Below are entries. Reproduce exactly the lines between the line holding "theorem test_core_win : winBits" and the line holding "0x1000000000 = .store 0 := by decide +kernel", inclusive, and only those.
#### Excerpted records
-- ==== Sys2Proof/Tests/Slice0.lean ====
section
/-!
SUPPORT. Tests of the model: an ill-formed command for each check of WellFormed; values that the spec's own examples give; and, for each
statement that has hypotheses, a state and operands that meet them.
-/

namespace Sys2Proof.Tests.Slice0

-- One theorem at a time: many kernel evaluations waiting side by side need more threads than the memory limit gives.
set_option Elab.async false

open Sys2Proof Sys2Proof.Machine

/-! ### Helpers -/

/-- Short and long fields of zeros. -/
def sf : SFields := ⟨0, 0, 0, 0, false, 0, 0⟩
def lf : LFields := ⟨0, 0, 0, 0, 0, 0, 0, 0, 0⟩

/-- A task of job 0 and domain 0. -/
def aTask : Task :=
  { uid := 1, job := 0, dom := 0, be := false, entry := 0, taskId := 7, dlmode := 2, dlval := 0, deadline := none, trigV := false
    trigTally := 0, trigN := 0, trigSat := true, doneV := false, doneTally := 0, result := 0x40001000, arg := 9, release := 0
    queueTime := 0, tDisp := 0, st := .running 0 0 }

/-- A slot that runs task 1. -/
def aSlot : Slot := { uid := some 1, started := true }

/-- A core whose slot 0 runs task 1. -/
def aCore : Core := { slots := [(0, aSlot)] }

/-- A tray whose core 0 holds `k`; job 0 is loaded and task 1 is its only task. Yard granule 0 belongs to domain 0. -/
def tray (k : Core) : State :=
  { cores := [(0, k)]
    sched :=
      { jobs := [(0, { st := .loaded, ring := 0 })], tasks := [aTask], nextUid := 2, cmap := [(0, { valid := true, pack := true })]
        ymap := [(0, { valid := true })] } }

/-- The tray with slot 0 of core 0 changed. -/
def trayS (f : Slot → Slot) : State := tray { slots := [(0, f aSlot)] }

/-! ### WellFormed refuses what names no unit -/

theorem test_wf_slot : Instr.wf 128 (.add 128 0 sf) = false ∧ Instr.wf 128 (.add 0 8 sf) = false ∧ Instr.wf 128 (.add 127 7 sf) = true := by
  decide
theorem test_wf_core : Instr.wf 128 (.parkedResume 128) = false ∧ Instr.wf 256 (.parkedResume 128) = true := by decide
theorem test_wf_cores : Instr.wf 128 (.remoteWordArrival 128 0) = false ∧ Instr.wf 128 (.remoteWordArrival 0 128) = false := by decide
theorem test_wf_ring : Instr.wf 128 (.hostNop 16 0) = false ∧ Instr.wf 128 (.hostNop 0 16) = false := by decide
theorem test_wf_segment : Instr.wf 128 (.segmentFillComplete 0 9 []) = false ∧ Instr.wf 128 (.segmentFillComplete 128 0 []) = false := by decide
theorem test_wf_tally : Instr.wf 128 (.tallyOpEffect 262144 0) = false := by decide
theorem test_wf_job : Instr.wf 128 (.jobLoadComplete 256 .cto) = false ∧ Instr.wf 128 (.coreConfClr .a 256) = false := by decide
theorem test_wf_granule : Instr.wf 128 (.granuleScrubComplete 1536 true) = false ∧ Instr.wf 256 (.granuleScrubComplete 1536 true) = true := by
  decide
theorem test_wf_queue : Instr.wf 128 (.eqHeadWrite .a 0 4 0 false) = false ∧ Instr.wf 128 (.eqHeadWrite .a 16 0 0 false) = false := by decide
theorem test_wf_domain : Instr.wf 128 (.tallyAdd .a 16 0 false) = false ∧ Instr.wf 128 (.encoderIndexEdge 16 0) = false := by decide
theorem test_wf_channel : Instr.wf 128 (.yrdMove 128) = false := by decide
theorem test_wf_loop : Instr.wf 128 (.trajectoryPush 4096 0) = false := by decide
theorem test_wf_mac : Instr.wf 128 (.gptpSyncTimer 4) = false := by decide
theorem test_wf_can : Instr.wf 128 (.canBusOffRecovered 8) = false := by decide
theorem test_wf_din : Instr.wf 128 (.dinFilterExpiry 32) = false ∧ Instr.wf 128 (.send 32 1) = false := by decide
theorem test_wf_port : Instr.wf 128 (.portTransmitStart 12) = false := by decide
theorem test_wf_compare : Instr.wf 128 (.compareTrigger 64) = false ∧ Instr.wf 128 (.msixVectorUnmask .a 64) = false := by decide
theorem test_wf_own : Instr.wf 128 (.pioOwnWrite .a 764 .full 0) = false := by decide
theorem test_wf_patrol : Instr.wf 128 (.patrolStep (.coreLine 0 12288) .clean) = false
    ∧ Instr.wf 128 (.patrolStep (.yardLine 32 0) .clean) = false ∧ Instr.wf 128 (.patrolStep (.storeLine 48 0) .clean) = false
    ∧ Instr.wf 128 (.patrolStep (.tallyWord 262144) .clean) = false ∧ Instr.wf 128 (.patrolStep (.tableWord 3 0) .clean) = false
    ∧ Instr.wf 128 (.patrolStep (.loopWord 4096 0) .clean) = false := by decide
theorem test_wf_island : Instr.wf 128 (.islandHandshakeFault (.core 128)) = false ∧ Instr.wf 128 (.islandHandshakeFault .mesh) = true := by
  decide
theorem test_wf_mesh_link : Instr.wf 128 (.meshFlitCrcFail ⟨512, false⟩) = false := by decide
theorem test_wf_requester : Instr.wf 128 (.pcieCompletionTimeout (.ring 16 0)) = false
    ∧ Instr.wf 128 (.pcieCompletionTimeout (.chan 128)) = false ∧ Instr.wf 128 (.pcieCompletionTimeout (.copy 0 16)) = false := by decide
theorem test_wf_unit : Instr.wf 128 (.sliceOrChannelStopsAnswering (.slice 32)) = false
    ∧ Instr.wf 128 (.sliceOrChannelStopsAnswering (.channel 48)) = false := by decide

/-! ### Values that the spec's examples and tables give -/

/-- R56's example: 34.0625 units of the intermediate, rounded twice. -/
theorem test_double_rounding :
    Dy.round .rne 2 ⟨545, -4⟩ = (9, false) ∧ Dy.round .rne 0 ⟨545, -4⟩ = (34, false) ∧ Dy.round .rne 2 ⟨34, 0⟩ = (8, false)
    ∧ Dy.round .rto 0 ⟨545, -4⟩ = (35, false) ∧ Dy.round .rne 2 ⟨35, 0⟩ = (9, false) := by decide +kernel

/-- R91, sums and differences: s, N and M are the smallest subnormal, the smallest normal and the largest finite value. -/
theorem test_hf_sums :
    hfAdd .rne 1 1 = (2, []) ∧ hfSub .rne 1 1 = (0, []) ∧ hfSub .rto 0x8000 1 = (0x7FFF, [])
    ∧ hfAdd .rne 0x7F7FFF 1 = (0x7F7FFF, []) ∧ hfAdd .rto 0x7F7FFF 1 = (0x7F7FFF, [fInf])
    ∧ hfAdd .rne 0x7F7FFF 0x7F7FFF = (0x7F8000, [fInf]) ∧ hfAdd .rto 0x7F7FFF 0x7F7FFF = (0x7F7FFF, [fInf])
    ∧ hfSub .rne 0xFF7FFF 0x7F7FFF = (0xFF8000, [fInf]) ∧ hfSub .rto 0xFF7FFF 0x7F7FFF = (0xFF7FFF, [fInf])
    ∧ hfSub .rne 0x7F7FFF 0x7F7FFF = (0, []) := by decide +kernel

/-- R91, products. -/
theorem test_hf_products :
    hfMul .rne 1 1 = (0, [fUnder]) ∧ hfMul .rto 1 1 = (1, [fUnder]) ∧ hfMul .rne 1 0x3F0000 = (0, [fUnder])
    ∧ hfMul .rto 1 0x3F0000 = (1, [fUnder]) ∧ hfMul .rne 1 0x800000 = (0, []) ∧ hfMul .rne 1 0x7F7FFF = (0x38FFFF, [])
    ∧ hfMul .rto 0x7F7FFF 0x3F0000 = (0x7EFFFF, []) ∧ hfMul .rne 0x7F7FFF 0x7F7FFF = (0x7F8000, [fInf])
    ∧ hfMul .rto 0x7F7FFF 0x7F7FFF = (0x7F7FFF, [fInf]) := by decide +kernel

/-- R91, quotients. -/
theorem test_hf_quotients :
    hfDiv .rne 1 0x7F7FFF = (0, [fUnder]) ∧ hfDiv .rto 1 0x7F7FFF = (1, [fUnder])
    ∧ hfDiv .rne 0x3F8000 0x7F7FFF = (0x2000, [fUnder]) ∧ hfDiv .rto 0x3F8000 0x7F7FFF = (0x2001, [fUnder])
    ∧ hfDiv .rne 0x3F8000 1 = (0x7F8000, [fInf]) ∧ hfDiv .rto 0x7F7FFF 1 = (0x7F7FFF, [fInf])
    ∧ hfDiv .rto 1 0 = (0x7F8000, [fDivZero]) := by decide +kernel

/-- R91, square roots. -/
theorem test_hf_roots :
    hfSqrt .rne 1 = (0x1C3505, []) ∧ hfSqrt .rto 1 = (0x1C3505, []) ∧ hfSqrt .rne 0x7F7FFF = (0x5F7FFF, [])
    ∧ hfSqrt .rto 0x7F7FFF = (0x5F7FFF, []) := by decide +kernel

/-- R91, conversions of scalars: 2^63 - 1 to HF24 in both modes; s to HQ32 with f = 62. -/
theorem test_hf_conversions :
    hfRound .rne ⟨-2 ^ 63, 0⟩ = (0xDF0000, []) ∧ hfRound .rne ⟨2 ^ 63 - 1, 0⟩ = (0x5F0000, [])
    ∧ hfRound .rto ⟨2 ^ 63 - 1, 0⟩ = (0x5EFFFF, []) ∧ hfRound .rne ⟨1, -62⟩ = (0x208000, [])
    ∧ storeScalar fmtHQ32 62 .rne (XV.ofHV (hfVal 1)) = (0, [fUnder]) ∧ storeScalar fmtHQ32 62 .rto (XV.ofHV (hfVal 1)) = (1, []) := by
  decide +kernel

/-- The residual row of chapter 03: both products are in the window of ANCHOR -64; the sum rounds to HQ32 with f = 20. -/
theorem test_residual_row :
    (Dy.add ⟨0x80000, -20⟩ (Dy.add (Dy.mul ⟨-29491, -15⟩ ⟨-786432, -20⟩) (Dy.mul ⟨9830, -15⟩ ⟨1048577, -20⟩))).eqv ⟨25340023603, -34⟩ = true
    ∧ storeInt .rne 32 (-20) (-128) false (.num ⟨25340023603, -34⟩) = (0x179988, [])
    ∧ storeInt .rto 32 (-20) (-128) false (.num ⟨25340023603, -34⟩) = (0x179989, []) := by decide +kernel

/-- CAPS_UNITS of the three variants (R6). -/
theorem test_caps_units :
    State.readReg {} 8 = 0x6040101F ∧ State.readReg { id := { variant := .sn9620 } } 8 = 0x60401011
    ∧ State.readReg { id := { variant := .sn9610 } } 8 = 0x3020080F ∧ State.readReg { id := { variant := .sn9610 } } 0 / 2 ^ 48 = 0x9610 := by
  decide +kernel

/-- The SPMV of chapter 09: its two words; and ADD of G1 and G2 into G3 written out from R253. -/
theorem test_instruction_words :
    longWord0 0x40 ⟨1, -40, 20, 0, 0x0200, 0x00C0, 0x0014, 0xFFC0, 0⟩ = 0x407D8A00020000C0
    ∧ longWord1 ⟨1, -40, 20, 0, 0x0200, 0x00C0, 0x0014, 0xFFC0, 0⟩ = 0x0014FFC000000000
    ∧ shortWord 0x01 { sf with rd := 3, ra := 1, rb := 2 } = 0x0118440000000000 := by decide +kernel

/-- CORE_WIN0 of the select task of chapter 06. -/
theorem test_core_win : winBits 0x6F10017D01000005 0 = 0x6F10017D01000005 ∧ winBits 0x6F10417D41000005 3 = 0x6F10017D01000065 := by decide

/-- The place of hypothesis 1,137's cost on core 112 (chapter 06), and the ends of the address map on an SN9610. -/
theorem test_places :
    State.place {} 0x470051C4 = .core 112 0x51C4 ∧ State.place {} 0x400C0000 = .nowhere
    ∧ State.place { id := { variant := .sn9610 } } 0x48000000 = .nowhere ∧ State.place {} 0x100000000 = .yard 0
    ∧ State.place {} 0x1000000000 = .store 0 := by decide +kernel

/-- The status words of chapter 10: a descriptor that ran to its end, and one that FELL_JOB aborted. -/
theorem test_yarder_status :
    leNat ((yStatus 0 0 0 0 5 0).take 4) = 0x00000500 ∧ leNat ((yStatus 0 6144 2 0 0 1).take 4) = 0x00020001
    ∧ leNat (((yStatus 0 6144 2 0 0 1).drop 4).take 4) = 0x00001800 := by decide +kernel

/-- The bursts of one pass of channel 9 (chapter 10): 2,048, three of 4,096, and 2,048. -/
theorem test_bursts :
    burstLen 1 0 0x812340800 0x4C820000 16384 = 2048 ∧ burstLen 1 0 0x812341000 0x4C820800 14336 = 4096
    ∧ burstLen 1 0 0x812344000 0x4C823800 2048 = 2048 ∧ burstLen 0 0 0x100800080 0x40010000 8192 = 4096 := by decide

/-- The event entry of chapter 13: its upper 64 bits. -/
theorem test_event_entry : leNat ((eventEntry true false 1 0 0x25 0x20025 77).drop 8) = 0x8100002500020025 := by decide +kernel

/-- HIF_SQCFG, HIF_EQCFG and HIF_FNDOM of chapter 13. -/
theorem test_hif_registers :
    (Ring.cfgReg { en := true, state := 1, evt := 1, nM1 := 255 }) = 0xA1000000000000FF
    ∧ (EvQ.cfgReg { en := true, vec := 5, nM1 := 1023 }) = 0x85000000000003FF
    ∧ State.readReg { hif := { doma := 10 } } 0x100008 = 10 := by decide +kernel

/-- SCHED_JOB1 of chapter 08. -/
theorem test_sched_job :
    State.readReg { sched := { jobs := [(1, { st := .loaded, dom := 1, packHi := 0x6F, packLo := 0x10 })] } } 0x202008 = 0x416F100000000000 := by
  decide +kernel

/-- SEC_LC of chapter 14: before RETURN, after it, and after the reset that follows. -/
theorem test_sec_lc :
    State.readReg { sec := { sensed := { lc := 3, oset := 0x43, svn := 3 }, pend := 3 } } 0xE00000 = 0x6C00430000030000
    ∧ State.readReg { sec := { sensed := { lc := 3, oset := 0x43, svn := 3 }, pend := 4 } } 0xE00000 = 0x7000430000030000
    ∧ State.readReg { sec := { sensed := { lc := 4, oset := 0x43, svn := 3, orev := 255 }, pend := 4 } } 0xE00000 = 0x900043FF00030000 := by
  decide +kernel

/-- Leash at a warm inlet (chapter 15): C_tot, and the credits of core 130 at 1.4, 1.2 and 1.0 GHz. -/
theorem test_leash :
    let s : Nat → State := fun der => { pwr := { der, pto := 48 }, sec := { sensed := { pfix := 400 } } }
    (s 88).ctotAt 750 = 550 ∧ (s 60).ctotAt 750 = 341 ∧ (s 60).ctotAt 650 = 393
    ∧ credits 900 5 750 = 3 ∧ credits 900 4 750 = 3 ∧ credits 900 3 750 = 2 := by decide +kernel

/-- HIF_BOOTSTAT of chapter 16. -/
theorem test_bootstat :
    State.readReg { boot := { step := 10, store := true, ptp := true, twinres := 1, tStore := 313000 } } 0x100030 = 0xA000D0000004C6A8 := by
  decide +kernel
########
■ Answer box
theorem test_core_win : winBits 0x6F10017D01000005 0 = 0x6F10017D01000005 ∧ winBits 0x6F10417D41000005 3 = 0x6F10017D01000065 := by decide

/-- The place of hypothesis 1,137's cost on core 112 (chapter 06), and the ends of the address map on an SN9610. -/
theorem test_places :
    State.place {} 0x470051C4 = .core 112 0x51C4 ∧ State.place {} 0x400C0000 = .nowhere
    ∧ State.place { id := { variant := .sn9610 } } 0x48000000 = .nowhere ∧ State.place {} 0x100000000 = .yard 0
    ∧ State.place {} 0x1000000000 = .store 0 := by decide +kernel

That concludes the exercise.